→ **EXERCISE INSTRUCTIONS**: Search the entries below for the word "that" and copy every line where it appears.

[Stored items]
○ ○ ○ ○ ○ ○ ○

/-- Remove registrations; a reservation whose holder goes is released. -/
def Resv.drop (r : Resv) (p : BitVec 128 × DWord → Bool) : Resv :=
  let regs := r.regs.filter (fun q => !p q)
  let gone :=
    match r.holder with
    | some h => !regs.any (fun q => q.1 == h)
    | none => false
  { r with regs := regs, holder := if gone then none else r.holder, rtype := if gone then 0 else r.rtype, gen := r.gen + 1 }

/-- CPTPL: 2 clears, 3 sets. -/
def Resv.cptpl (r : Resv) (v : Nat) : Resv := if v = 2 then { r with ptpl := false } else if v = 3 then { r with ptpl := true } else r

def State.resvRegister (s : State) (c : Cmd) (nrkey crkey : DWord) : State :=
  let r := Resv.ofNs (s.ns c.ns)
  let cur := r.keyOf c.host
  let conflict := s.complete c (stat 0 0x18) 0 0
  let keyOk := decide (cur = some crkey) || bit c.sqe.c10 3
  let put (k : DWord) (x : Resv) : Resv :=
    { x with regs := x.regs.filter (fun q => q.1 != c.host) ++ [(c.host, k)], gen := x.gen + 1 }
  let cp (x : Resv) : Resv := x.cptpl (fld c.sqe.c10 31 30)
  match fld c.sqe.c10 2 0 with
  | 0 =>
    if cur.isSome && decide (cur ≠ some nrkey) then conflict
    else (s.modResv c.ns (fun x => cp (put nrkey x))).completeOk c
  | 1 =>
    if cur.isNone || !keyOk then conflict else (s.modResv c.ns (fun x => cp (x.drop (fun q => q.1 == c.host)))).completeOk c
  | 2 => if cur.isNone || !keyOk then conflict else (s.modResv c.ns (fun x => cp (put nrkey x))).completeOk c
  | _ => s.complete c stInvalidField 0 0

def execReservationRegister (n : Nat) (nrkey crkey : DWord) (s : State) : Out :=
  .next (s.ioCmd n 0x0D (fun s c => s.resvRegister c nrkey crkey))

def execReservationReport (n : Nat) (s : State) : Out := .next (s.ioCmd n 0x0E (fun s c => s.completeOk c))

/-- Commands of preempted hosts that Preempt and Abort aborts: lower ASN, before their commit point. -/
def State.preempted (s : State) (c : Cmd) (hosts : List (BitVec 128)) : List Cmd :=
  s.nve.cmds.filter (fun k => decide (k.sq ≠ 0 ∧ k.ns = c.ns ∧ k.asn < c.asn) && hosts.contains k.host && !k.committed && namesLbas k.sqe.opc)

/-- The command stands until the commands it aborted have completed. -/
def State.abortAll (s : State) (c : Cmd) (l : List Cmd) : State :=
  let s := l.foldl (fun (s : State) k => s.modCmd k.idx (fun x => { x with abortReq := true, abortStat := stat 0 0x1B })) s
  s.modCmd c.idx (fun x => { x with checked := true, committed := true, waitsFor := l.map (fun k => k.idx) })

/-- The other hosts registered with a key. -/
def Resv.others (r : Resv) (key : DWord) (host : BitVec 128) : List (BitVec 128) :=
  (r.regs.filter (fun q => q.2 == key && q.1 != host)).map (fun q => q.1)

/-- Preempt: hosts leave, and the reservation passes to the preempting host where its holder leaves or PRKEY 0 takes an
all-registrants reservation. -/
def Resv.preempt (r : Resv) (out : List (BitVec 128)) (prkey : DWord) (t : Nat) (host : BitVec 128) : Resv :=
  let y := r.drop (fun q => out.contains q.1)
  if r.holder.any out.contains || decide (prkey = 0 ∧ 5 ≤ r.rtype) then { y with rtype := t, holder := some host } else y

def State.resvAcquire (s : State) (c : Cmd) (crkey prkey : DWord) : State :=
  let r := Resv.ofNs (s.ns c.ns)
  let t := fld c.sqe.c10 15 8
  let conflict := s.complete c (stat 0 0x18) 0 0
  if r.keyOf c.host ≠ some crkey then conflict
  else if t = 0 ∨ 6 < t then s.complete c stInvalidField 0 0
  else
    match fld c.sqe.c10 2 0 with
    | 0 =>
      if r.rtype ≠ 0 ∧ (r.holder ≠ some c.host ∨ r.rtype ≠ t) then conflict
      else (s.modResv c.ns (fun x => { x with rtype := t, holder := some c.host })).completeOk c
    | m =>
      if 2 < m then s.complete c stInvalidField 0 0
      else
        let out := r.others prkey c.host
        let s := s.modResv c.ns (fun x => x.preempt out prkey t c.host)
        let l := s.preempted c out
        if m = 1 ∨ l = [] then s.completeOk c else s.abortAll c l

/-- Admission; and the completion of Preempt and Abort after the commands it aborted. -/
def execReservationAcquire (n : Nat) (crkey prkey : DWord) (s : State) : Out :=
  .next (
    match s.cmd n with
    | none => s
    | some c =>
      if c.checked then (if c.sqe.opc = 0x11 ∧ c.sq ≠ 0 ∧ c.waitsFor = [] then s.completeOk c else s)
      else s.ioCmd n 0x11 (fun s c => s.resvAcquire c crkey prkey))

def State.resvRelease (s : State) (c : Cmd) (crkey : DWord) : State :=
  let r := Resv.ofNs (s.ns c.ns)
  if r.keyOf c.host ≠ some crkey then s.complete c (stat 0 0x18) 0 0
  else
    match fld c.sqe.c10 2 0 with
    | 0 =>
      if r.holder = some c.host ∧ r.rtype ≠ fld c.sqe.c10 15 8 then s.complete c stInvalidField 0 0
      else if r.holder = some c.host then (s.modResv c.ns (fun x => { x with rtype := 0, holder := none })).completeOk c
      else s.completeOk c
    | 1 => (s.modResv c.ns (fun x => { x with rtype := 0, holder := none, regs := [], gen := x.gen + 1 })).completeOk c
    | _ => s.complete c stInvalidField 0 0

def execReservationRelease (n : Nat) (crkey : DWord) (s : State) : Out :=
  .next (s.ioCmd n 0x15 (fun s c => s.resvRelease c crkey))

/-! ### Hedge ports and completions -/

/-- A waiting command takes an entry that has become free (R325). -/
def execHedgeEntryGrant (n : Nat) (s : State) : Out :=
  .next (
    match s.cmd n with
    | none => s
    | some c =>
      if c.hedgeWait then
        let kind : HKind :=
          if c.sqe.opc = 0x09 then .dsm else if c.sqe.opc = 0x79 then .zone
          else if c.sqe.opc = 0x02 ∨ c.sqe.opc = 0x0C then .read else .write
        s.takeHent n kind c.ns c.slba c.blocks c.asn
      else s)

def State.hdgUp (s : State) : Bool := s.blockUp R_HDG_ID

def execHedgeLookup (c : CtxId) (reg : BitVec 6) (s : State) : Out :=
  .next (
    s.byCtx c (fun s =>
      if s.hdgUp then (let (s, w) := s.hedgeRead c; s.modCtx c (fun x => x.wr reg.toNat w))
      else s.refuseCtx c 0xC5 5))

def execHedgeRemove (c : CtxId) (data : DWord) (s : State) : Out :=
  .next (
    s.byCtx c (fun s =>
      if s.hdgUp then s.hedgeRemove c data else s.refuseCtx c 0xC6 5))

/-- An entry that has committed or left the table wakes the contexts it blocked (R328). -/
def execHedgeUnblock (e : BitVec 14) (s : State) : Out :=
  .next (
    let free :=
      match s.hent e.toNat with
      | some x => x.committed
      | none => true
    if free then s.hdgWake e.toNat else s)

/-- A zoned write ends without committing (R333): 0 abort, 1–3 a PI failure, 4 a transfer error. -/
def execZoneWriteCascade (n cause : Nat) (s : State) : Out :=
  .next (
    match s.cmd n with
    | none => s
    | some c =>
      if c.checked && !c.committed && s.nsZoned c.ns && decide (c.sq ≠ 0 ∧ (c.sqe.opc = 0x01 ∨ c.sqe.opc = 0x08 ∨ c.sqe.opc = 0x7D)) then
        match cause with
        | 0 => if c.abortReq then s.endUncommitted c c.abortStat else s
        | 1 => s.endUncommitted c (piStatus 0)
        | 2 => s.endUncommitted c (piStatus 1)
        | 3 => s.endUncommitted c (piStatus 2)
        | 4 => s.endUncommitted c (stat 0 0x04)
        | _ => s
      else s)

/-- The oldest admitted command not yet popped. -/
def oldestCmd : List Cmd → Option Cmd
  | [] => none
  | c :: t =>
    match oldestCmd t with
    | some d => if d.asn < c.asn then some d else some c
    | none => some c

/-- P_HQ_POP: an H context takes the oldest admitted command; the spec gives the word no layout (DESIGN CHOICE, log 18).
-/
def State.hqPop (s : State) (c : CtxId) : State × DWord :=
  let w := s.free 64
  let s := s.freeNext
  if c.spur ≠ .h then (s, w)
  else
    match oldestCmd (s.nve.cmds.filter (fun k => k.ready)) with
    | none => (s, w)
    | some k =>
      let s := s.modCmd k.idx (fun x => { x with ready := false, holder := some c })
      (s.modCtx c (fun x => { x with heldCmd := some k.idx }), w)

def execHostCommandPop (c : CtxId) (reg : BitVec 6) (s : State) : Out :=
  .next (
    s.byCtx c (fun s =>
      if s.nveUp then (let (s, w) := s.hqPop c; s.modCtx c (fun x => x.wr reg.toNat w))
      else s.refuseCtx c 0xCA 5))

def isWriteOpc (o : Byte) : Bool := decide (o = 0x01 ∨ o = 0x08 ∨ o = 0x7D)

/-- P_HQ_CPL: the held command completes; one whose Abort came first with the abort's status (R338). A read none of
whose blocks is ready is refused: no completion of it follows a failed check (R17, DEDUCED, log 142). -/
def State.hqCpl (s : State) (c : CtxId) (data : DWord) : State :=
  match (s.ctx c).heldCmd.bind s.cmd with
  | none => s.refuseCtx c 0xCB 5
  | some k =>
    if s.cplRoom k = false then s.refuseCtx c 0xCB 3
    else if k.abortReq && !k.committed then
      (if isWriteOpc k.sqe.opc && decide (k.sq ≠ 0) then s.endUncommitted k k.abortStat else s.complete k k.abortStat 0 0).raiseLine c 1
    else if decide (k.sq ≠ 0 ∧ (k.sqe.opc = 0x02 ∨ k.sqe.opc = 0x0C)) && !k.readOk then s.refuseCtx c 0xCB 5
    else if isWriteOpc k.sqe.opc && decide (k.sq ≠ 0) && !k.committed then s.endUncommitted k (Config.cplStatus data).toNat
    else
      let lba := decide (k.sqe.opc = 0x7D ∧ k.sq ≠ 0)
      let dw0 := if lba then k.slba % 2 ^ 32 else (Config.cplDw0 data).toNat
      let dw1 := if lba then k.slba / 2 ^ 32 else (Config.cplDw1 data).toNat
      s.complete k (Config.cplStatus data).toNat dw0 dw1
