/-- After a Ridge reset the AC is 0, the source NONE (R80), and no comparator is routed (R87). -/
def Ang.restart (a : Ang) : Ang :=
  { a.dropIndex with
    ac := 0
    markAc := 0
    src := .none
    flyExpired := false
    flySearch := false
    flyMarks := 0
    seekMarks := 0
    owed := Four.all none
    lastTick := Four.all 0
    cmps := a.cmps.map (fun p => (p.1, { p.2 with route := none })) }

/-- A RIDGE-scope reset: Spurs, control store, control engine, decoders, stripe engine, MEM and CRN registers; the
contents of the Cairn bank stay. The Ridge's self-test starts. -/
def State.ridgeReset (s : State) (r : Side) : State :=
  let s := (s.dec.get r).jobs.foldl (fun (s : State) j => s.dropJob j.2) s
  let s := (s.dropWork r).crnLose r
  let s := [0x0, 0x10000, 0x30000, 0x40000, 0x50000, 0x60000, 0x70000].foldl
    (fun (s : State) b => s.clearBlock (rk r b) [rk r R_SPU_LSERR, rk r R_STE_DUPSTAT]) s
  let keep := decide (s.rlg.tkDue = some r)
  let s := s.modCore r (fun c => c.restart keep .selftest)
  let s := s.modAng r Ang.restart
  let s := s.modMem r (fun _ => [])
  ((s.modDec r (fun _ => Dec.reset)).modCen r (fun _ => Cen.reset)).modSte r (fun _ => Ste.reset)

def execRidgeReset (r : Side) (s : State) : Out := .next (if s.ridgeSt r = .fenced then s.ridgeReset r else s)

/-- The self-test ends in STANDBY; REJOIN follows where AUTOREJOIN asks for it (R359). A Ridge in its boot after a FULL
reset becomes IN_SERVICE by its boot lock (R43). -/
def execRidgeSelftestDone (r : Side) (syncOk : Bool) (s : State) : Out :=
  .next (
    if s.ridgeSt r = .selftest then
      let s := s.setRidge r .standby
      if s.regB R_RLG_CTL 8 && !(s.core.get r).coldBoot && s.rlgUp then s.rejoin r syncOk else s
    else s)

end Sys2Proof.Machine
end

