/-- The parts that a command may change; every other part it leaves as it was. The commands that issue a word, and a
register write, may reach every part, since the word's port and the address name it. -/
def mayChange : Instr → List Part
  | .referenceStreamChange .. | .skewWrite .. =>
    [.ang]
  | .traceArm .. | .traceForce .. =>
    [.cen]
  | .waitRelease .. | .waitTimeout .. | .waitCycleBound .. | .snapshotAck .. | .nop .. | .mov .. | .movh .. | .add ..
    | .adc .. | .sub .. | .sbc .. | .cmp .. | .cmn .. | .neg .. | .abs .. | .and .. | .or .. | .xor .. | .andn ..
    | .orn .. | .not .. | .tst .. | .shl .. | .shr .. | .sar .. | .rol .. | .ror .. | .min .. | .max .. | .minu ..
    | .maxu .. | .mul .. | .muls .. | .addsu .. | .subsu .. | .bfx .. | .bfxs .. | .bfi .. | .bfc .. | .popc ..
    | .clz .. | .ctz .. | .bswap .. | .sxt .. | .zxt .. | .crc .. | .crcb .. | .gfmul .. | .gfmac .. | .selz ..
    | .selc .. | .tstb .. | .eventAck .. | .sig0 .. | .sig1 .. | .ffSet .. | .ffClear .. | .angRead ..
    | .reequalize .. | .creditAvailable .. | .drbgRead .. =>
    [.core]
  | .cairnResync .. =>
    [.crn]
  | .tokenRefill .. | .ringScan .. =>
    [.evr]
  | .frameSlot .. | .upstreamLock .. | .upstreamLockLoss .. | .preampFaultRelease .. =>
    [.link]
  | .nvmeMiBasicCommand .. | .getVersion .. | .getCapabilities .. | .negotiateAlgorithms .. | .getDigests ..
    | .getCertificate .. | .challenge .. | .getMeasurements .. | .keyExchange .. | .smbusTimeout .. =>
    [.mgmt]
  | .heartbeat .. | .hbtoExpiry .. | .atSpeedClear .. | .chopperRelease .. | .isolationFetClose .. =>
    [.mtr]
  | .abruptShutdown .. =>
    [.nve]
  | .jtagInstruction .. | .actNBlink .. =>
    [.pins]
  | .noxtal .. | .hostPushLength .. | .uartImageReceived .. =>
    [.rcp]
  | .mediaWindowShare .. =>
    [.redun]
  | .matchWrite .. | .powerDieSensorRead .. | .v5Undervoltage .. =>
    [.regs]
  | .zoneScanDone .. =>
    [.ztb]
  | .arm .. | .disarm .. | .comparatorHit .. =>
    [.core, .ang]
  | .nodeWrite .. =>
    [.core, .cen]
  | .decoderSubmit .. =>
    [.core, .dec]
  | .evrOtLatch .. =>
    [.core, .evr]
  | .hedgeUnblock .. =>
    [.core, .hdg]
  | .retrain .. =>
    [.core, .hpt]
  | .heaterCommand .. | .safeCommand .. | .pairMapWrite .. =>
    [.core, .link]
  | .heartbeatKick .. =>
    [.core, .mtr]
  | .hostCommandPop .. | .asnWrite .. | .asnLimitWrite .. =>
    [.core, .nve]
  | .watchdogKick .. =>
    [.core, .rcp]
  | .creditRelease .. =>
    [.core, .rlg]
  | .scrubResultPop .. =>
    [.core, .ste]
  | .sectorStatusPop .. =>
    [.core, .tile]
  | .bucketLeak .. =>
    [.mem, .dram]
  | .currentSenseSpareReturn .. =>
    [.mtr, .mon]
  | .controllerEnable .. =>
    [.nve, .hpt]
  | .staleLimitExpiry .. | .rampGo .. | .nodeSync .. | .nodeSyncDone .. =>
    [.regs, .cen]
  | .segmentWarning .. | .snapshotReceive .. | .contextStart .. | .contextStop .. | .contextResume ..
    | .contextRelease .. | .contextCmdReserved .. | .debugDataWrite .. | .loadAddressWrite .. | .chopperSelftest ..
    | .ledgerCmdIgnored .. | .powerStateSelect .. =>
    [.regs, .core]
  | .cairnResyncDone .. =>
    [.regs, .crn]
  | .avsClamp .. | .scrubPassLate .. | .groupExpiry .. | .otCheckpoint .. | .calendarSet .. | .sealSign .. =>
    [.regs, .evr]
  | .registerAccessTimeout .. =>
    [.regs, .link]
  | .avsUpdate .. =>
    [.regs, .mon]
  | .ipdDone .. | .kickObserverValid .. | .kickTimeout .. | .atSpeedSet .. | .spinupTimeout .. | .stepComplete ..
    | .chopperEngage .. | .chopperSelftestDone .. | .chopperFault .. | .overvoltageClamp .. | .clampRelease ..
    | .overcurrentTrip .. | .powerReturn .. | .retractDone .. | .powerDiePowerOn .. =>
    [.regs, .mtr]
  | .gpioEdge .. =>
    [.regs, .pins]
  | .blockResetDone .. =>
    [.regs, .rcp]
  | .spareTakeover .. | .freezeSpanStart .. | .freezeSpanEnd .. =>
    [.regs, .tile]
  | .retractCommand .. =>
    [.core, .mtr, .mon]
  | .decoderResultPop .. =>
    [.core, .tile, .dec]
  | .angleCrosscheckFault .. =>
    [.regs, .ang, .evr]
  | .observerValidChange .. | .probeEnd .. =>
    [.regs, .ang, .mtr]
  | .syncMatch .. | .skipEntryApply .. | .assistLeadLimit .. | .assistTailLimit .. =>
    [.regs, .ang, .tile]
  | .taskPass .. | .modeSwitch .. =>
    [.regs, .cen, .mtr]
  | .coefWrite .. | .modeRequest .. | .seekRequest .. =>
    [.regs, .core, .cen]
  | .hash .. | .verifySignature .. | .drbg .. | .derive .. | .sign .. | .keyload .. | .zeroize .. | .devpub ..
    | .cryptoCmdIgnored .. =>
    [.regs, .core, .cry]
  | .trackidWrite .. | .eventPost .. =>
    [.regs, .core, .evr]
  | .linkStart .. | .preampRegisterRead .. | .preampRegisterWrite .. =>
    [.regs, .core, .link]
  | .loadWordStore .. =>
    [.regs, .core, .mem]
  | .currentSenseSpare .. =>
    [.regs, .core, .mtr]
  | .queueAllocationWrite .. | .namespaceConfigWrite .. =>
    [.regs, .core, .nve]
  | .windowAdmit .. | .creditAcquire .. | .mediaReserve .. =>
    [.regs, .core, .rlg]
  | .chunkMove .. | .reconstructionRequest .. | .scrubCheck .. =>
    [.regs, .core, .ste]
  | .ztbWindowWrite .. | .zoneScan .. =>
    [.regs, .core, .ztb]
  | .outputCrosscheckFault .. =>
    [.regs, .evr, .cen]
  | .cairnBankLoss .. =>
    [.regs, .evr, .crn]
  | .dramPartialWrite .. =>
    [.regs, .evr, .dram]
  | .thermalWarning .. | .voltageFault .. =>
    [.regs, .evr, .mon]
  | .rebuildWait .. =>
    [.regs, .evr, .redun]
  | .linkStartTimeout .. =>
    [.regs, .link, .evr]
  | .heartbeatLoss .. | .brakeComplete .. | .genLowVmotRetract .. | .vmotCollapse .. | .powerDieThermalTrip ..
    | .vcCalDone .. =>
    [.regs, .mtr, .mon]
  | .retractTimeout .. =>
    [.regs, .mtr, .redun]
  | .sqTailDoorbell .. | .cqHeadDoorbell .. =>
    [.regs, .nve, .hpt]
  | .perstRelease .. =>
    [.regs, .rcp, .hpt]
  | .thermalTripRelease .. =>
    [.regs, .rcp, .pins]
  | .ledgerAudit .. =>
    [.regs, .rlg, .evr]
  | .spareReturn .. =>
    [.regs, .tile, .mon]
  | .clockMark .. | .flywheelEntry .. | .flywrExpiry .. | .flywheelFallback .. | .aeqNop .. | .aeqWgOff ..
    | .aeqAsPre .. | .aeqAsOn .. | .aeqAsOff .. | .aeqSyncOpen .. | .aeqSyncClose .. | .aeqGsamp ..
    | .aeqIllegalAction .. | .clockRangeFault .. | .sourceUnderrun .. | .wedgeRead .. | .keepoutEntry .. =>
    [.regs, .core, .ang, .tile]
  | .sectorLanding .. =>
    [.regs, .core, .dram, .ste]
  | .spindleStart .. | .spindleStop .. | .spindleStep .. | .coast .. | .clrflt .. | .spindleCmdIgnored ..
    | .vcCalWindow .. =>
    [.regs, .core, .mtr, .mon]
  | .flr .. | .hedgeEntryGrant .. | .completionPost .. | .hedgeLookup .. | .hedgeRemove .. | .zoneWriteCascade ..
    | .controllerReset .. | .deleteIoSq .. | .createIoSq .. | .deleteIoCq .. | .createIoCq .. | .identify ..
    | .abort .. | .getFeatures .. | .asynchronousEventRequest .. | .asyncEventPost .. | .namespaceAttachment ..
    | .firmwareCommit .. | .firmwareImageDownload .. | .deviceSelfTest .. | .virtualizationManagement ..
    | .nvmeMiSend .. | .nvmeMiReceive .. | .securitySend .. | .securityReceive .. | .invalidOpcode .. =>
    [.regs, .core, .nve, .hdg]
  | .commandFetch .. =>
    [.regs, .core, .nve, .hpt]
  | .rebuildCheckpoint .. =>
    [.regs, .core, .redun, .crn]
  | .stripeBufferAcquire .. | .stripeBufferRelease .. =>
    [.regs, .core, .rlg, .ste]
  | .post .. | .bankSwapRequest .. | .bankWordWrite .. | .spareStepStart .. | .recordRelease ..
    | .descriptorWordWrite .. | .formatterCmdIgnored .. =>
    [.regs, .core, .tile, .evr]
  | .recordWrite .. =>
    [.regs, .evr, .cry, .crn]
  | .cryptoDone .. =>
    [.regs, .evr, .cry, .dram]
  | .pwrdisFall .. =>
    [.regs, .mtr, .mon, .pins]
  | .aeqWgOn .. | .aeqRdOn .. | .aeqRdOff .. | .sectorComplete .. =>
    [.regs, .core, .ang, .tile, .dec]
  | .aeqHsw .. | .aeqAsLvl .. | .linkStop .. =>
    [.regs, .core, .ang, .tile, .link]
  | .getLogPage .. | .setFeatures .. =>
    [.regs, .core, .evr, .nve, .hdg]
  | .pcieLinkDown .. | .hotReset .. | .poisonedTlp .. =>
    [.regs, .core, .nve, .hdg, .hpt]
  | .bootlockSet .. =>
    [.regs, .core, .rlg, .evr, .rcp]
  | .skipListSelect .. =>
    [.regs, .core, .tile, .evr, .dram]
  | .flush .. | .write .. | .writeZeroes .. | .datasetManagement .. | .reservationRegister ..
    | .reservationReport .. | .reservationAcquire .. | .reservationRelease .. | .zoneManagementReceive ..
    | .zoneAppend .. =>
    [.regs, .core, .win, .nve, .hdg]
  | .read .. | .verify .. =>
    [.regs, .core, .member, .win, .nve, .hdg]
  | .ztbState .. | .ztbWp .. | .ztbHwp .. | .ztbStgadd .. | .ztbReset .. | .ztbDegset .. | .ztbFree ..
    | .ztbUpdateRefused .. =>
    [.regs, .core, .ztb, .redun, .win]
  | .memoryScrubStep .. =>
    [.regs, .evr, .mem, .dram, .crn]
  | .aeqFlush .. =>
    [.regs, .core, .ang, .tile, .dec, .evr]
  | .writeEnableWrite .. | .idle .. | .rdrsp .. | .status .. | .fault .. | .upstreamIgnoredType ..
    | .upstreamSilence .. | .retriesExhausted .. | .preampFaultLine .. | .upstreamFrameFailure .. =>
    [.regs, .core, .ang, .tile, .link, .evr]
  | .perst .. =>
    [.regs, .core, .rcp, .nve, .hdg, .hpt]
  | .rejoin .. | .ridgeSelftestDone .. =>
    [.regs, .core, .rlg, .dram, .cen, .crn]
  | .decodeComplete .. =>
    [.regs, .core, .tile, .dec, .dram, .ste]
  | .calibrationStart .. | .calibrationAbort .. =>
    [.regs, .tile, .evr, .dram, .mtr, .mon]
  | .calibrationApplyStep .. =>
    [.regs, .ang, .tile, .link, .dram, .mtr, .mon]
  | .generationSwitch .. =>
    [.regs, .core, .evr, .member, .redun, .crn, .nve]
  | .lbaPoison .. =>
    [.regs, .core, .evr, .ztb, .redun, .crn, .nve]
  | .migrationCutover .. =>
    [.regs, .core, .evr, .ztb, .redun, .crn, .win]
  | .domainStarted .. =>
    [.regs, .tile, .evr, .rcp, .dram, .mtr, .mon]
  | .calibrationResult .. =>
    [.regs, .ang, .tile, .link, .evr, .dram, .mtr, .mon]
  | .sampleTick .. =>
    [.regs, .ang, .tile, .link, .rlg, .evr, .cen, .mtr]
  | .deferredError .. =>
    [.regs, .core, .evr, .ztb, .redun, .crn, .win, .nve]
  | .measuredBoot .. =>
    [.regs, .core, .rlg, .evr, .cry, .rcp, .mem, .nve]
  | .zoneManagementSend .. =>
    [.regs, .core, .ztb, .redun, .crn, .win, .nve, .hdg]
  | .flushSpeedStop .. | .emergencyFlush .. =>
    [.regs, .core, .evr, .mtr, .ztb, .redun, .crn, .win, .nve]
  | .scrubStripe .. =>
    [.regs, .core, .evr, .ztb, .member, .redun, .crn, .win, .nve]
  | .resetRelease .. =>
    [.regs, .core, .rcp, .fus, .dram, .mtr, .crn, .hpt, .pins]
  | .namespaceManagement .. =>
    [.regs, .core, .rlg, .ztb, .redun, .crn, .win, .nve, .hdg]
  | .powerLoss .. =>
    [.regs, .core, .ang, .tile, .evr, .dram, .mtr, .mon, .crn, .win]
  | .angAcLatch .. | .counterReadClear .. =>
    [.regs, .core, .ang, .tile, .evr, .mem, .ste, .nve, .hdg, .hpt]
  | .actuatorLoss .. | .wedgeCountMismatch .. =>
    [.regs, .core, .rlg, .evr, .mtr, .mon, .ztb, .redun, .crn, .win]
  | .fence .. | .lockstepMismatch .. | .duplicateMismatch .. | .portTimeout .. | .urgentEntry .. | .illalu ..
    | .testFence .. | .lastRidgeFence .. =>
    [.regs, .core, .ang, .tile, .dec, .rlg, .evr, .dram, .mtr, .mon, .crn]
  | .formatNvm .. | .sanitize .. =>
    [.regs, .core, .rlg, .evr, .cry, .ztb, .redun, .crn, .win, .nve, .hdg]
  | .rebuildBandGroup .. | .normalShutdown .. =>
    [.regs, .core, .rlg, .evr, .dram, .ztb, .redun, .crn, .win, .nve, .hdg]
  | .ridgeReset .. =>
    [.regs, .core, .ang, .tile, .dec, .rlg, .evr, .mem, .cen, .ste, .crn, .nve]
  | .cstPeerRefetch .. =>
    [.regs, .core, .ang, .tile, .dec, .rlg, .evr, .mem, .dram, .mtr, .mon, .crn]
  | .cairnAppend .. =>
    [.regs, .core, .rlg, .evr, .dram, .ste, .ztb, .redun, .crn, .win, .nve, .hdg]
  | .memberStateChange .. | .replay .. =>
    [.regs, .core, .rlg, .evr, .dram, .ztb, .member, .redun, .crn, .win, .nve, .hdg]
  | .takeover .. =>
    [.regs, .core, .ang, .tile, .dec, .rlg, .evr, .dram, .cen, .mtr, .mon, .redun, .crn, .nve, .hdg]
  | .portReadReturn .. | .switch .. | .handback .. | .switchTimeout .. =>
    [.regs, .core, .ang, .tile, .dec, .rlg, .evr, .dram, .cen, .mtr, .mon, .crn, .nve, .hdg]
  | .pwrdisRise .. =>
    [.regs, .core, .rlg, .evr, .dram, .mtr, .mon, .ztb, .redun, .crn, .win, .nve, .hdg, .pins]
  | .ridgeWatchdog .. =>
    [.regs, .core, .ang, .tile, .dec, .rlg, .evr, .rcp, .mem, .dram, .cen, .mtr, .mon, .ste, .crn, .nve]
  | .softwareBlockReset .. | .blockWatchdog .. | .domainOn .. | .domainOff .. | .domainRet .. | .domainStopped .. =>
    [.regs, .core, .ang, .tile, .dec, .link, .rlg, .evr, .cry, .rcp, .mem, .dram, .cen, .mtr, .mon, .ste, .ztb,
      .crn, .nve, .hdg, .hpt]
  | .spurStep .. | .next .. | .jump .. | .call .. | .ret .. | .brt .. | .brf .. | .wait .. | .poll .. | .disp ..
    | .yield .. | .halt .. | .loop .. | .illseq .. | .thermalTrip .. | .powerOnReset .. | .resetN ..
    | .vmotUndervoltageReset .. | .softwareFullReset .. | .fullReset .. | .legacyWindowWrite .. | .registerWrite .. =>
    [.regs, .core, .ang, .tile, .dec, .link, .rlg, .evr, .cry, .rcp, .fus, .mem, .dram, .cen, .mtr, .mon, .ste,
      .ztb, .member, .redun, .crn, .win, .nve, .hdg, .hpt, .mgmt, .pins]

○ ○ ○ ○ ○ ○ ○

→ **RESULT BELOW**:
/-- Commands of preempted hosts that Preempt and Abort aborts: lower ASN, before their commit point. -/
/-- A waiting command takes an entry that has become free (R325). -/
/-- An entry that has committed or left the table wakes the contexts it blocked (R328). -/
/-- The parts that a command may change; every other part it leaves as it was. The commands that issue a word, and a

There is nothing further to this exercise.